Exercise details - Output every line from the beginning of the records through the line that contains "Add one reducing", exactly as it appears.

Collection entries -

▶

-- ==== Sys2Proof/Config.lean ====
section
/-! DEFINITION. What an implementation fixes and the values the spec leaves open. Every constant here has no body, so no
proof can rest on a value of it (notes/assumptions/6.md). -/

namespace Sys2Proof

/-- The build number of the netlist, CTL_VERSION[7:0] (R390: "Build number, fixed in the netlist"). -/
opaque Config.build : Byte

/-- The steward's address-space ID on the memory and translation ports (R151, R368): the spec gives it no place. -/
opaque Config.stewardAsid : BitVec 16

/-- Which lane of the 3,072 computes an operation that raises a flag (R57 leaves the placement to Tongs): a fresh draw. -/
opaque Config.flagLane : Nat → BitVec 12

/-- The bytes of a beat that never comes, for what a kind that does not add takes from it (R185): a fresh draw. -/
opaque Config.freeByte : Nat → Byte

/-- The bit that the seal loop's generator drives in each period of 16 cclk (R380: "a pseudo-random bit from an internal generator", which the
spec does not give). -/
opaque Config.sealBit : Nat → Bool

/-- The 8 check bits of a Hearth word over its 66 data and tag bits (R111: a SECDED code, which the spec does not give). -/
opaque Config.checkBits : BitVec 66 → Byte

end Sys2Proof
end

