/-- Add one reducing stage (R59, R414): number `idx` of the node index (R30), after the stages `pre` and before `rest`. A ring
chain carries the start value of its chunk where it lies, in the dimensions to come, as the rank at which that value enters. -/
def addStage (p : Plan) (d : Desc) (w : Words) (alg : Nat) (pre : List Stage) (idx : Nat) (rest : List Stage) (st : Stage)
    (b : Build) : Build :=
  let r := p.rank
  let all := p.owners pre r
  let base := b.segs.length
  let starts (o : Nat) : Bool := pre = [] && p.enters alg o = r
  let mk (o : Nat) (ins : List Src) (fin : Bool) : Seg :=
    { lo := (chunk d w p.size o).1, n := (chunk d w p.size o).2, ins := ins, node := nodeIndex idx r,
      start := starts o, fin := fin && rest = []
      carry := st ≠ .board && !starts o && rest.all fun t => p.coord t r = p.coord t (p.enters alg o) }
  match st with
  | .board =>
    let others := ((List.range (p.boardSize.getD r 1)).map fun i => p.boardBase.getD r 0 + i).filter (· ≠ r)
    let flows := (List.range others.length).map fun i => Src.flow (b.ins.length + i)
    let mine (o : Nat) : Bool := p.boardPos o = p.boardPos r
    let segs := all.map fun o => if mine o then mk o (b.local_ o :: flows) true else mk o [b.local_ o] false
    { segs := b.segs ++ segs
      outs := b.outs ++ others.map fun x =>
        ([x], partRuns d w p.size base all (all.filter fun o => p.boardPos o = p.boardPos x))
      ins := b.ins ++ others.map fun x => (x, partRuns d w p.size base all (all.filter mine))
      loc := (all.filter mine).map fun o => (o, Src.seg (base + all.findIdx (· = o))) }
  | .ring dim =>
    let len := (p.ring r dim).length
    let q := p.ringPos r dim
    let pos (o : Nat) : Nat := p.ringPos o dim
    let first (o : Nat) : Bool := q = (pos o + 1) % len
    let fl := b.ins.length
    let segs := all.map fun o =>
      mk o (if first o then [b.local_ o] else [.flow fl, b.local_ o]) (pos o = q)
    let order := ((List.range len).map fun i => (q + 2 * len - 1 - i) % len).flatMap fun c => all.filter fun o => pos o = c
    { segs := b.segs ++ segs
      outs := b.outs ++ (if len = 1 then []
        else [([p.next r dim], partRuns d w p.size base all (order.filter fun o => pos o ≠ q))])
      ins := b.ins ++ (if len = 1 then []
        else [(p.prev r dim, partRuns d w p.size base all (order.filter fun o => !first o))])
      loc := (all.filter fun o => pos o = q).map fun o => (o, Src.seg (base + all.findIdx (· = o))) }

/-- Result runs of owners. -/
def resRuns (d : Desc) (w : Words) (size : Nat) (os : List Nat) : List Run :=
  os.map fun o => .res (chunk d w size o).1 (chunk d w size o).2

/-- Add one gathering stage (R414): the reducing stage `st`, run backwards, after the stages `pre` precede it. -/
def addGather (p : Plan) (d : Desc) (w : Words) (pre : List Stage) (st : Stage) (b : Build) : Build :=
  let r := p.rank
  let all := p.owners pre r
  match st with
  | .board =>
    let others := ((List.range (p.boardSize.getD r 1)).map fun i => p.boardBase.getD r 0 + i).filter (· ≠ r)
    let of_ (x : Nat) : List Run := resRuns d w p.size (all.filter fun o => p.boardPos o = p.boardPos x)
    { b with outs := b.outs ++ others.map (fun x => ([x], of_ r)), ins := b.ins ++ others.map fun x => (x, of_ x) }
  | .ring dim =>
    let len := (p.ring r dim).length
    let q := p.ringPos r dim
    let block (c : Nat) : List Run := resRuns d w p.size (all.filter fun o => p.ringPos o dim = c % len)
    if len = 1 then b
    else
      { b with outs := b.outs ++ [([p.next r dim], (List.range (len - 1)).flatMap fun i => block (q + len - i))]
               ins := b.ins ++ [(p.prev r dim, (List.range (len - 1)).flatMap fun i => block (q + len - 1 - i))] }

/-- Reducing stages in order. -/
def addStages (p : Plan) (d : Desc) (w : Words) (alg : Nat) : List Stage → List Stage → Nat → Build → Build
  | _, [], _, b => b
  | pre, st :: t, idx, b =>
    addStages p d w alg (pre ++ [st]) t (idx + 1) (addStage p d w alg pre idx t st b)

/-- Gathering stages: the same in reverse. -/
def addGathers (p : Plan) (d : Desc) (w : Words) : List Stage → List Stage → Build → Build
  | _, [], b => b
  | pre, st :: t, b => addGather p d w pre st (addGathers p d w (pre ++ [st]) t b)

/-- RING, BOARD and HYBRID (R29, R414), with the held-value transfer of R120. -/
def progStaged (p : Plan) (d : Desc) (w : Words) (alg : Nat) : Prog :=
  let sts := p.stages alg
  let b0 : Build := { segs := [], outs := [], ins := [], loc := [] }
  let red := if d.kind.adding then addStages p d w alg [] sts 0 b0 else b0
  let gat := if d.kind = .reduceScatter || (d.kind.adding && d.endp = .hold) then red else addGathers p d w [] sts red
  let e := p.enters alg p.rank
  let o := ((List.range p.size).find? fun x => p.enters alg x = p.rank).getD p.rank
  if d.kind.adding && d.start = .continue && e ≠ p.rank then
    { segs := gat.segs, outs := gat.outs ++ [([e], [.held (chunk d w p.size p.rank).1 (chunk d w p.size p.rank).2])],
      ins := gat.ins ++ [(o, [.held (chunk d w p.size o).1 (chunk d w p.size o).2])] }
  else { segs := gat.segs, outs := gat.outs, ins := gat.ins }

/-! ### BROADCAST (R38, R219) -/

/-- The circuits of BROADCAST that run outward from ROOT: source, destination and the ranks they pass, in order after
the source. -/
def bcastCircuits (p : Plan) (root : Nat) : List (Nat × List Nat) :=
  p.reqs.filterMap fun q =>
    let path := p.path q.1 q.2.1
    if q.2.2.2 = 5 && (p.path root q.2.1).length = (p.path root q.1).length + (path.length - 1)
    then some (q.1, path.tail) else none

/-- The rank from which `x` receives: the source of a multicast stage that passes it, else its tree neighbour nearer
ROOT. -/
def bcastFrom (p : Plan) (root x : Nat) : Nat :=
  match (bcastCircuits p root).find? fun c => c.2.elem x with
  | some c => c.1
  | none => p.toward x root

/-- A unicast circuit to a rank of the same board (R219). -/
def boardCircuit (p : Plan) (c : Nat × List Nat) : Bool :=
  c.2.length = 1 && p.boardBase.getD (c.2.headD 0) p.size = p.boardBase.getD c.1 0

/-- BROADCAST: data moves outward along the tree; a circuit's stage is one flow to all the ranks it passes, and so is the board stage, to
every board peer that has a circuit (R38, R219). -/
def progBcast (p : Plan) (d : Desc) (w : Words) : Prog :=
  let r := p.rank
  let dests := (List.range p.size).filter fun x => x ≠ w.root && bcastFrom p w.root x = r && x ≠ r
  let cs := (bcastCircuits p w.root).filter fun c => c.1 = r
  let board := (dests.filter fun x => cs.any fun c => boardCircuit p c && c.2 = [x])
  let by_ := board :: (cs.filter fun c => !boardCircuit p c).map fun c => c.2.filter dests.elem
  let rest := dests.filter fun x => !(by_.any fun l => l.elem x)
  let run : List Run := [.data 0 (vecLen d w p.size)]
  { segs := [], outs := ((by_.filter (· ≠ [])) ++ rest.map fun x => [x]).map fun l => (l, run)
    ins := if r = w.root then [] else [(bcastFrom p w.root r, run)] }

/-- The kinds of DIRECT and ROTATE: one flow each way between the ranks concerned (R39, R41, R44, R45). -/
def progDirect (p : Plan) (d : Desc) (w : Words) : Prog :=
  let r := p.rank
  let others := (List.range p.size).filter (· ≠ r)
  match d.kind with
  | .partialWrite =>
    { segs := [], outs := others.map fun x => ([x], [.data (r * w.count) w.count]),
      ins := others.map fun x => (x, [.data (x * w.count) w.count]) }
  | .alltoall => { segs := [], outs := others.map fun x => ([x], []), ins := others.map fun x => (x, []) }
  | .send => { segs := [], outs := if w.root = r then [] else [([w.root], [.data 0 w.count])], ins := [] }
  | .recv => { segs := [], outs := [], ins := if w.root = r then [] else [(w.root, [])] }
  | .rotate =>
    let dim := fieldN w.w6 0 2
    let steps := fieldN w.w6 2 16
    if (p.ring r dim).length ≤ 1 then { segs := [], outs := [], ins := [] }
    else
      { segs := [], outs := [([p.next r dim], (List.range steps).map fun i => .data (i * w.count) w.count)],
        ins := [(p.prev r dim, (List.range steps).map fun i => .data ((i + 1) * w.count) w.count)] }
  | _ => { segs := [], outs := [], ins := [] }

/-- BARRIER: an arrival flow from each child, one to the parent, and release flows the other way (R263). -/
def progBarrier (p : Plan) : Prog :=
  let r := p.rank
  let up := if r = p.root then [] else [p.par r]
  { segs := [], outs := (up ++ p.kids r).map fun x => ([x], []), ins := (p.kids r ++ up).map fun x => (x, []) }

/-- The program of a group heat at this rank under the plan's algorithm (R29). -/
def progOf (p : Plan) (d : Desc) (w : Words) : Prog :=
  let alg := p.alg d.kind
  match d.kind with
  | .barrier => progBarrier p
  | .broadcast => progBcast p d w
  | .partialWrite | .alltoall | .send | .recv | .rotate => progDirect p d w
  | .allreduce | .reduceScatter | .reduce | .topk | .softmax | .allgather =>
    if alg = 0 then progTree p d w else progStaged p d w alg
  | _ => { segs := [], outs := [], ins := [] }

/-- A segment's result is one unmodified contribution of this rank (R66). -/
def single (segs : List Seg) : Nat → Nat → Bool
  | 0, _ => false
  | fuel + 1, i =>
    match segs[i]? with
    | some s => !s.start && (match s.ins with
        | [.own] => true
        | [.seg j] => single segs fuel j
        | _ => false)
    | none => false

/-- The form of the partials of run `r` at the rank whose segments are `segs` (R65, R66). -/
def formOf (d : Desc) (segs : List Seg) (r : Run) : Run :=
  match r with
  | .part s lo n _ => .part s lo n (!d.assay || single segs segs.length s)
  | r => r

/-- The program with the form of every partial run settled: a sender knows its own segments, a receiver the sender's. -/
def progForms (p : Plan) (d : Desc) (w : Words) : Prog :=
  let g := progOf p d w
  let ins := (List.range g.ins.length).map fun i =>
    let f := g.ins.getD i (0, [])
    let k := ((g.ins.take i).filter fun e => e.1 = f.1).length
    let pg := progOf { p with rank := f.1 } d w
    let theirs := ((pg.outs.filter fun e => e.1.elem p.rank).getD k ([], [])).2
    let forms := theirs.map (formOf d pg.segs)
    (f.1, (List.range f.2.length).map fun j => match f.2.getD j (.res 0 0), forms.getD j (.res 0 0) with
      | .part s lo n _, .part _ _ _ wire => .part s lo n wire
      | r, _ => r)
  { g with outs := g.outs.map fun e => (e.1, e.2.map (formOf d g.segs)), ins := ins }

/-- The ranks this rank exchanges READY with (R32). -/
def Prog.peers (g : Prog) : List Nat := ((g.outs.flatMap Prod.fst) ++ g.ins.map Prod.fst).eraseDups

/-- The elements of the slot set of an adding heat at this engine, in set order (R415): (first, count) ranges. Set
positions follow ascending elements. -/
def setRanges (p : Plan) (d : Desc) (w : Words) : List (Nat × Nat) :=
  let alg := p.alg d.kind
  if alg = 0 || p.size = 1 then [(0, vecLen d w p.size)]
  else
    let first := (p.stages alg).take 1
    let os := (List.range p.size).filter fun o =>
      (first.all fun t => p.coord t o = p.coord t p.rank) || p.enters alg o = p.rank
    os.map (chunk d w p.size)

◀

Output of the exercise -
-- ==== Sys2Proof/Config.lean ====
section
/-! DEFINITION. What an implementation fixes and the values the spec leaves open. Every constant here has no body, so no
proof can rest on a value of it (notes/assumptions/6.md). -/

namespace Sys2Proof

/-- The build number of the netlist, CTL_VERSION[7:0] (R390: "Build number, fixed in the netlist"). -/
opaque Config.build : Byte

/-- The steward's address-space ID on the memory and translation ports (R151, R368): the spec gives it no place. -/
opaque Config.stewardAsid : BitVec 16

/-- Which lane of the 3,072 computes an operation that raises a flag (R57 leaves the placement to Tongs): a fresh draw. -/
opaque Config.flagLane : Nat → BitVec 12

/-- The bytes of a beat that never comes, for what a kind that does not add takes from it (R185): a fresh draw. -/
opaque Config.freeByte : Nat → Byte

/-- The bit that the seal loop's generator drives in each period of 16 cclk (R380: "a pseudo-random bit from an internal generator", which the
spec does not give). -/
opaque Config.sealBit : Nat → Bool

/-- The 8 check bits of a Hearth word over its 66 data and tag bits (R111: a SECDED code, which the spec does not give). -/
opaque Config.checkBits : BitVec 66 → Byte

end Sys2Proof
end

/-- Add one reducing stage (R59, R414): number `idx` of the node index (R30), after the stages `pre` and before `rest`. A ring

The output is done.